### Instructions to follow
Among the lines below, a stretch begins at the one with "s.groups g).map (·.regs))" and ends at the one with "matSum fmtF32 (fmtF32.decode". Repeat that stretch exactly, ends included.

[Stored data entries]
______________________________

/-- MFENCE (R462): later matrix operations read the group's earlier scratchpad writes. -/
def execMfence (f : F3) (s : State) : Outcome :=
  withMatrix (scalarPlain .zero .zero .zero f) f s fun e s =>
    s.modGroup e.gid fun g =>
      { g with unfenced := g.unfenced.map fun (x : Nat × BitVec 256) => if x.1 % tagUnit / 2 ^ 62 = 1 then (x.1 + 2 ^ 62, x.2) else x }.advance

/-- MBATCH (R462). -/
def execMbatch (f : F3) (s : State) : Outcome :=
  withMatrix (scalarPlain (sDst 1) .zero .zero f) f s fun e s =>
    if e.b.batch ≥ 128 && !s.batchDone e.g.core e.g.block (e.b.batch - 128) then s.waitAt e.gid (.batch (e.b.batch - 128))
    else (s.modBlock e.g.block fun b => { b with batch := b.batch + 1 }).finishS e f.d (BitVec.ofNat 32 (e.b.batch % 256))

/-- R462: the closed batch that a number names for a block with `n` closed ones; none when the wait completes at once. -/
def batchNamed (n b : Nat) : Option Nat :=
  let back := (n + 255 - b) % 256
  if back ≥ 128 || back ≥ n then none else some (n - 1 - back)

/-- R463: the group has waited for the batch that a number names: the MSTs of that one, if it is closed, and of those before it are seen. -/
def Group.mwaited (g : Group) (n b : Nat) : Group :=
  { g with unfenced := g.unfenced.filter fun x => !(mstEntry x && x.1 / tagUnit ≤ 2 * (n - (n + 255 - b) % 256)) }

/-- MWAIT (R462, R270). -/
def execMwait (f : F3) (s : State) : Outcome :=
  withMatrix (scalarPlain .zero (sSrc 1) .zero f) f s fun e s =>
    let a := (e.g.s32 f.a).toNat
    let done := (s.acquireBy e.gid e.g.core 1).modGroup e.gid fun g => (g.mwaited e.b.batch a).advance
    if a ≥ 256 then s.illegalOperand e
    else match batchNamed e.b.batch a with
      | none => done
      | some n => if s.batchDone e.g.core e.g.block n then done else s.waitAt e.gid (.batch n)

end Sys2Proof.Machine
end

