/-- R308-R310, R458-R461: the operation that the pipeline finishes. -/
def Obligations.MatrixFinishResults : Prop :=
  ∀ (s : State) (core : Nat) (o : MatOp) (rest : List MatOp) (old : Nat → Nat → Word), (s.core core).pipe = o :: rest → o.unfenced = [] →
    o.m ≤ 64 → o.n ≤ 32 → old = (fun i j => sget (s.core core).tiles (2048 * o.tile + 32 * i + j)) →
    ∃ t, exec (.matrixOpFinish core) s = .next t ∧ (t.core core).pipe.length = rest.length ∧ t.mem = s.mem
      ∧ (o.fn ≠ 6 → ∀ g, (kget t.groups g).map (·.regs) = (kget s.groups g).map (·.regs))
      ∧ (∀ k, o.fn ∈ [5, 6] ∨ k / 2048 ≠ o.tile → sget (t.core core).tiles k = sget (s.core core).tiles k)
      ∧ (o.fn ∈ [1, 2] → FmtScale o.fmt = 0 → ∀ i < o.m, ∀ j < o.n, ∀ (ra cb : Nat → Nat),
        ra = rowElem (FmtA o.fmt) (s.spmRead (.block o.bid) (o.aoff + i * o.astride) ((o.k * nibbles (FmtA o.fmt) + 1) / 2)) →
        cb = rowElem (FmtB o.fmt) (bytesAt (s.core core).bstore (131072 * j + o.boff) ((o.k * nibbles (FmtB o.fmt) + 1) / 2)) →
        (FmtAcc o.fmt = 0 → sget (t.core core).tiles (2048 * o.tile + 32 * i + j) = (if o.fn = 2 then 0 else old i j)
          + BitVec.ofInt 32 ((List.range o.k).map fun x => intElem (FmtA o.fmt) (ra x) * intElem (FmtB o.fmt) (cb x)).sum)
        ∧ (FmtAcc o.fmt = 8 → sget (t.core core).tiles (2048 * o.tile + 32 * i + j) = BitVec.ofNat 32 ((List.range (o.k / 16)).foldl (fun c g =>
          matSum fmtF32 (fmtF32.decode c :: (List.range 16).map fun q =>
            (expand (fmtOf (FmtA o.fmt)) (ra (16 * g + q)) 127).mul (expand (fmtOf (FmtB o.fmt)) (cb (16 * g + q)) 127))) (if o.fn = 2 then 0 else (old i j).toNat))))
      ∧ (o.fn = 3 → ∀ i j, i < 64 → j < 32 → sget (t.core core).tiles (2048 * o.tile + 32 * i + j) = 0)
      ∧ (o.fn = 4 → ∀ i < o.m, ∀ j < o.n, sget (t.core core).tiles (2048 * o.tile + 32 * i + j)
        = word32 (s.spmRead (.block o.bid) (o.a.toNat + i * o.astride + 4 * j) 4))
      ∧ (o.fn = 5 → FmtAcc o.fmt = 0 ∨ FmtAcc o.fmt = 8 → o.ty = FmtAcc o.fmt → o.md = 0 → 4 * o.n ≤ o.astride → (kget s.blocks o.bid).isSome →
        (∀ i < o.m, ∀ j < o.n, word32 (t.spmRead (.block o.bid) (o.a.toNat + i * o.astride + 4 * j) 4) = old i j)
        ∧ ∀ a, (∀ i < o.m, a < o.a.toNat + i * o.astride ∨ o.a.toNat + i * o.astride + 4 * o.n ≤ a) → t.spmRead (.block o.bid) a 1 = s.spmRead (.block o.bid) a 1)
      ∧ (o.fn = 6 → ∀ g, kget s.groups o.gid = some g → g.uid = o.groupUid → ∃ g', kget t.groups o.gid = some g' ∧ ∀ i < 128, ∀ q,
        g'.regs.vget q i = if q = o.d.toNat ∧ o.live.getLsbD i then old (o.b.toNat + i / 32) (i % 32) else g.regs.vget q i)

______________________________

### Result of this task
      ∧ (o.fn ≠ 6 → ∀ g, (kget t.groups g).map (·.regs) = (kget s.groups g).map (·.regs))
      ∧ (∀ k, o.fn ∈ [5, 6] ∨ k / 2048 ≠ o.tile → sget (t.core core).tiles k = sget (s.core core).tiles k)
      ∧ (o.fn ∈ [1, 2] → FmtScale o.fmt = 0 → ∀ i < o.m, ∀ j < o.n, ∀ (ra cb : Nat → Nat),
        ra = rowElem (FmtA o.fmt) (s.spmRead (.block o.bid) (o.aoff + i * o.astride) ((o.k * nibbles (FmtA o.fmt) + 1) / 2)) →
        cb = rowElem (FmtB o.fmt) (bytesAt (s.core core).bstore (131072 * j + o.boff) ((o.k * nibbles (FmtB o.fmt) + 1) / 2)) →
        (FmtAcc o.fmt = 0 → sget (t.core core).tiles (2048 * o.tile + 32 * i + j) = (if o.fn = 2 then 0 else old i j)
          + BitVec.ofInt 32 ((List.range o.k).map fun x => intElem (FmtA o.fmt) (ra x) * intElem (FmtB o.fmt) (cb x)).sum)
        ∧ (FmtAcc o.fmt = 8 → sget (t.core core).tiles (2048 * o.tile + 32 * i + j) = BitVec.ofNat 32 ((List.range (o.k / 16)).foldl (fun c g =>
          matSum fmtF32 (fmtF32.decode c :: (List.range 16).map fun q =>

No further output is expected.